***** Source data

-- ==== Sys2Proof/Certificates/Slice0/Obligations.lean ====
section
/-! DEFINITION. The statements for the provers. Each says what a rule of spec/ says of the machine; formulas a statement
compares the machine with are written out here from the rules, in arithmetic of their own (`Claims`). -/

namespace Sys2Proof.Claims

open Sys2Proof.Machine

/-- The signed 32-bit representative of an integer modulo 2^32 (R9, R140 with `OVF` = wrap). -/
def s32 (v : Int) : Int := Int.bmod v 4294967296

/-- The signed 64-bit representative of an integer modulo 2^64 (R9, R140 with `OVF` = wrap). -/
def s64 (v : Int) : Int := Int.bmod v 18446744073709551616

/-- Shift right: floor(v / 2^k) (R9, R141). -/
def shr (v : Int) (k : Nat) : Int := Int.fdiv v (2 ^ k)

/-- A 16-bit word read as two's complement (R102). -/
def signed16 (v : Nat) : Int := if v < 32768 then (v : Int) else (v : Int) - 65536

/-- A byte read as two's complement (R108). -/
def signed8 (v : Nat) : Int := if v < 128 then (v : Int) else (v : Int) - 256

/-- A little-endian word of an image (R53). -/
def leWord {n : Nat} (img : BitVec n) (o : Nat) : Nat := imageByte img o + 256 * imageByte img (o + 1)

/-- Whether an integer lies in the signed range of a width (R140). -/
abbrev fits (n : Nat) (v : Int) : Prop := -2 ^ (n - 1) ≤ v ∧ v < 2 ^ (n - 1)

/-- R144; `hold` is what a 32-bit operation does to its exact result. -/
def fineTempFormula (hold : Int → Int) (x : CoefReg → Int) (adcT : Int) : Int :=
  let a := hold (shr adcT 3 - hold (x .t1 * 2))
  let var1 := shr (hold (a * x .t2)) 11
  let d := hold (shr adcT 4 - x .t1)
  let sq := hold (d * d)
  let var2 := shr (hold ((shr sq 12) * x .t3)) 14
  hold (var1 + var2)

/-- The exact results of the operations R144 marks w32. -/
def fineTempSteps (x : CoefReg → Int) (adcT : Int) : List Int :=
  let a := shr adcT 3 - x .t1 * 2
  let d := shr adcT 4 - x .t1
  let m := (shr (d * d) 12) * x .t3
  [x .t1 * 2, a, a * x .t2, d, d * d, m, (shr (a * x .t2) 11) + (shr m 14)]

/-- R145. -/
def tempOutFormula (hold : Int → Int) (tf : Int) : Int := shr (hold (hold (tf * 5) + 128)) 8

/-- The exact results of the operations R145 marks w32. -/
def tempOutSteps (tf : Int) : List Int := [tf * 5, tf * 5 + 128]

/-- R146 down to the guard: (v2, denominator term). `hold` is what a 64-bit operation does to its exact result. -/
def pressureTermsFormula (hold : Int → Int) (x : CoefReg → Int) (tf : Int) : Int × Int :=
  let v1 := hold (tf - 128000)
  let v2 := hold (hold (v1 * v1) * x .p6)
  let v2 := hold (v2 + hold (hold (v1 * x .p5) * 131072))
  let v2 := hold (v2 + hold (x .p4 * 34359738368))
  let v1 := hold ((shr (hold (hold (v1 * v1) * x .p3)) 8) + hold (hold (v1 * x .p2) * 4096))
  (v2, (shr (hold (hold (140737488355328 + v1) * x .p1)) 33))

/-- R146 from the numerator to the final 64-bit p, for given v2 and denominator term. -/
def pressureQuotientFormula (hold : Int → Int) (x : CoefReg → Int) (adcP v2 den : Int) : Int :=
  let p := hold (1048576 - adcP)
  let n := hold (hold (hold (p * 2147483648) - v2) * 3125)
  let p := hold (Int.tdiv n den)
  let v1 := shr (hold (hold (x .p9 * (shr p 13)) * (shr p 13))) 25
  let v2 := shr (hold (x .p8 * p)) 19
  hold ((shr (hold (hold (p + v1) + v2)) 8) + hold (x .p7 * 16))

/-- P_OUT and the guard (R146 to R148). -/
def pressureFormula (hold : Int → Int) (x : CoefReg → Int) (adcP tf : Int) : Int × Bool :=
  let t := pressureTermsFormula hold x tf
  if t.2 = 0 then (0, true) else (pressureQuotientFormula hold x adcP t.1 t.2 % 4294967296, false)

/-- The exact results of the operations R146 marks w64, down to the guard. -/
def pressureTermsSteps (x : CoefReg → Int) (tf : Int) : List Int :=
  let v1 := tf - 128000
  let c := (shr (v1 * v1 * x .p3) 8) + v1 * x .p2 * 4096
  [v1, v1 * v1, v1 * v1 * x .p6, v1 * x .p5, v1 * x .p5 * 131072, v1 * v1 * x .p6 + v1 * x .p5 * 131072,
   x .p4 * 34359738368, v1 * v1 * x .p6 + v1 * x .p5 * 131072 + x .p4 * 34359738368,
   v1 * v1 * x .p3, v1 * x .p2, v1 * x .p2 * 4096, c, 140737488355328 + c, (140737488355328 + c) * x .p1]

/-- The exact results of the operations R146 marks w64, from the numerator on. -/
def pressureQuotientSteps (x : CoefReg → Int) (adcP v2 den : Int) : List Int :=
  let p0 := 1048576 - adcP
  let n := (p0 * 2147483648 - v2) * 3125
  let p := Int.tdiv n den
  let v1 := shr (x .p9 * (shr p 13) * (shr p 13)) 25
  let v2' := shr (x .p8 * p) 19
  [p0, p0 * 2147483648, p0 * 2147483648 - v2, n, p, x .p9 * (shr p 13), x .p9 * (shr p 13) * (shr p 13), x .p8 * p,
   p + v1, p + v1 + v2', x .p7 * 16, (shr (p + v1 + v2') 8) + x .p7 * 16]

/-- Every operation R146 performs has a result its 64 bits hold; after the guard none is performed (R147). -/
abbrev pressureFits (x : CoefReg → Int) (adcP tf : Int) : Prop :=
  (∀ e ∈ pressureTermsSteps x tf, fits 64 e) ∧
  ((pressureTermsFormula id x tf).2 ≠ 0 →
    ∀ e ∈ pressureQuotientSteps x adcP (pressureTermsFormula id x tf).1 (pressureTermsFormula id x tf).2, fits 64 e)

/-- R149: the unclamped intermediate. -/
def humidityFormula (hold : Int → Int) (x : CoefReg → Int) (adcH tf : Int) : Int :=
  let v := hold (tf - 76800)
  let a := hold (hold (hold (adcH * 16384) - hold (x .h4 * 1048576)) - hold (x .h5 * v))
  let cA := shr (hold (a + 16384)) 15
  let cX := shr (hold (v * x .h6)) 10
  let cY := hold ((shr (hold (v * x .h3)) 11) + 32768)
  let cZ := shr (hold (cX * cY)) 10
  let cW := hold (cZ + 2097152)
  let cB := shr (hold (hold (cW * x .h2) + 8192)) 14
  let v := hold (cA * cB)
  let s := shr v 15
  let q := shr (hold ((shr (hold (s * s)) 7) * x .h1)) 4
  hold (v - q)

/-- The exact results of the operations R149 marks w32. -/
def humiditySteps (x : CoefReg → Int) (adcH tf : Int) : List Int :=
  let v := tf - 76800
  let d := adcH * 16384 - x .h4 * 1048576
  let a := d - x .h5 * v
  let cA := shr (a + 16384) 15
  let cX := shr (v * x .h6) 10
  let cY := (shr (v * x .h3) 11) + 32768
  let cZ := shr (cX * cY) 10
  let cW := cZ + 2097152
  let cB := shr (cW * x .h2 + 8192) 14
  let u := cA * cB
  let s := shr u 15
  let m := (shr (s * s) 7) * x .h1
  [v, adcH * 16384, x .h4 * 1048576, d, x .h5 * v, a, a + 16384, v * x .h6, v * x .h3, cY, cX * cY, cW, cW * x .h2,
   cW * x .h2 + 8192, u, s * s, m, u - (shr m 4)]

/-- Every operation of a complete conversion has a result its width holds (R155): the two temperature formulas, then the
pressure and the humidity pipeline from their t_fine. -/
abbrev convFits (x : CoefReg → Int) (adcP adcT adcH tf : Int) : Prop :=
  (∀ e ∈ fineTempSteps x adcT ++ tempOutSteps tf, fits 32 e) ∧ pressureFits x adcP tf ∧
  ∀ e ∈ humiditySteps x adcH tf, fits 32 e

/-- The clamp of R150. -/
def clampFormula (v : Int) : Int := if v < 0 then 0 else if 419430400 < v then 419430400 else v

/-- The output shift of R151. -/
def humShift : HumOutShift → Nat
  | .twelve => 12
  | .zero => 0

/-- adc_P (R115). -/
def adcP (s : State) : Int :=
  ((imageByte s.samplePort 0 * 65536 + imageByte s.samplePort 1 * 256 + imageByte s.samplePort 2) / 16 : Nat)

/-- adc_T (R115). -/
def adcT (s : State) : Int :=
  ((imageByte s.samplePort 3 * 65536 + imageByte s.samplePort 4 * 256 + imageByte s.samplePort 5) / 16 : Nat)

/-- adc_H (R115). -/
def adcH (s : State) : Int := (imageByte s.samplePort 6 * 256 + imageByte s.samplePort 7 : Nat)

/-- The state after the writes of a temperature result, and nothing else (R152). -/
def temperatureWritten (tf tv : Int) (s : State) : State :=
  { s with tfine := BitVec.ofInt 32 tf, tOut := BitVec.ofInt 32 tv,
           status := { s.status with tfv := true, tv := true } }

/-- The state after the writes of a pressure result, and nothing else (R153). -/
def pressureWritten (r : Int × Bool) (s : State) : State :=
  { s with pOut := BitVec.ofInt 32 r.1, status := { s.status with pz := r.2, pv := true } }

/-- The state after the writes of a humidity result, and nothing else (R154), from the unclamped intermediate. -/
def humidityWritten (v : Int) (s : State) : State :=
  { s with hOut := BitVec.ofInt 32 (shr (clampFormula v) (humShift s.params.humOutShift)),
           status := { s.status with hlo := decide (v < 0), hhi := decide (419430400 < v), hv := true } }

/-- The state after the fault action (R208), and nothing else. -/
def faultWritten (code : BitVec 4) (s : State) : State :=
  { s with status := { s.status with err := code, fault := true } }

/-- The state after the reported-error action (R206), and nothing else. -/
def errorWritten (code : BitVec 4) (s : State) : State := { s with status := { s.status with err := code } }

/-- Two states no agent can tell apart: equal but for registers that hold no value (R24, R25, R28). -/
def SameVisible (s t : State) : Prop :=
  s.params = t.params ∧ s.status = t.status ∧ s.coefPort = t.coefPort ∧ s.samplePort = t.samplePort ∧
  s.host = t.host ∧ (s.status.loaded = true → s.coef = t.coef) ∧ (s.status.tfv = true → s.tfine = t.tfine) ∧
  (s.status.tv = true → s.tOut = t.tOut) ∧ (s.status.pv = true → s.pOut = t.pOut) ∧
  (s.status.hv = true → s.hOut = t.hOut)

/-- The state after one command word, by the command rules alone (R61): a legal word's command, ILLEGAL otherwise. -/
def afterWord (s : State) (w : CmdWord) : State :=
  match decode w with
  | .command i =>
    match exec i s with
    | .next t => t
    | .fault _ => s
    | .refused _ => s
  | .illegal _ => faultWritten 13 s

/-- One item of the sequence a run executes: a command word, or the image the host places on a port before the command
that reads it (R50, R70, R241). -/
inductive RunInput where
  | coefImage (img : CoefImage)
  | sampleImage (img : SampleImage)
  | word (w : CmdWord)
  deriving DecidableEq, Repr

/-- The host action of an item. -/
def RunInput.action : RunInput → HostAction
  | .coefImage img => .coefImage img
  | .sampleImage img => .sampleImage img
  | .word w => .command w

/-- The state after one item: an image on its port (R51, R52), or the command rules (R61). -/
def afterInput (s : State) : RunInput → State
  | .coefImage img => { s with coefPort := img }
  | .sampleImage img => { s with samplePort := img }
  | .word w => afterWord s w

/-- A host action that is not a read of a port. -/
def notRead : HostAction → Bool
  | .coefImage _ => true
  | .sampleImage _ => true
  | .command _ => true
  | .read _ => false
  | .reset => true

/-- The commands that compute t_fine when they complete. -/
def computesTfine : Instr → Bool
  | .compt _ => true
  | .conv _ => true
  | .nop => false
  | .load _ _ _ => false
  | .compp _ => false
  | .comph _ => false
  | .clrerr => false
  | .unload => false

end Sys2Proof.Claims

open Sys2Proof Sys2Proof.Machine Sys2Proof.Claims

/-! ### Encoding and the step -/

/-- A step runs the decoded command: the word leaves the host's list and the command runs on what is left. -/
def Obligations.StepRunsDecodedCommand : Prop :=
  ∀ (s : State) (w : CmdWord) (rest : List HostAction) (i : Instr),
    s.host = .command w :: rest → decode w = .command i → step s = exec i { s with host := rest }

/-- R73, R74, R204: an OP of 0x8 to 0xF, RSV ≠ 0, F3 = 1 or a flag the opcode does not assign raises ILLEGAL (code 13),
which writes ERR and FAULT and has no other effect. -/
def Obligations.MalformedWordRaisesIllegalOnly : Prop :=
  ∀ (s : State) (w : CmdWord) (rest : List HostAction), s.host = .command w :: rest →
    (w.toNat / 256 ≠ 0 ∨ 8 ≤ w.toNat % 16 ∨ w.getLsbD 7 = true ∨
      ((w.toNat % 16 = 0 ∨ w.toNat % 16 = 6 ∨ w.toNat % 16 = 7) ∧ w.getLsbD 4 = true) ∨
      (w.toNat % 16 ≠ 1 ∧ (w.getLsbD 5 = true ∨ w.getLsbD 6 = true))) →
    step s = .next { s with host := rest, status := { s.status with err := 13, fault := true } }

**********

### [Action item]
Find the string "adcP" in the records, then copy each line where it occurs.

### [Response]
def pressureQuotientFormula (hold : Int → Int) (x : CoefReg → Int) (adcP v2 den : Int) : Int :=
  let p := hold (1048576 - adcP)
def pressureFormula (hold : Int → Int) (x : CoefReg → Int) (adcP tf : Int) : Int × Bool :=
  if t.2 = 0 then (0, true) else (pressureQuotientFormula hold x adcP t.1 t.2 % 4294967296, false)
def pressureQuotientSteps (x : CoefReg → Int) (adcP v2 den : Int) : List Int :=
  let p0 := 1048576 - adcP
abbrev pressureFits (x : CoefReg → Int) (adcP tf : Int) : Prop :=
    ∀ e ∈ pressureQuotientSteps x adcP (pressureTermsFormula id x tf).1 (pressureTermsFormula id x tf).2, fits 64 e)
abbrev convFits (x : CoefReg → Int) (adcP adcT adcH tf : Int) : Prop :=
  (∀ e ∈ fineTempSteps x adcT ++ tempOutSteps tf, fits 32 e) ∧ pressureFits x adcP tf ∧
def adcP (s : State) : Int :=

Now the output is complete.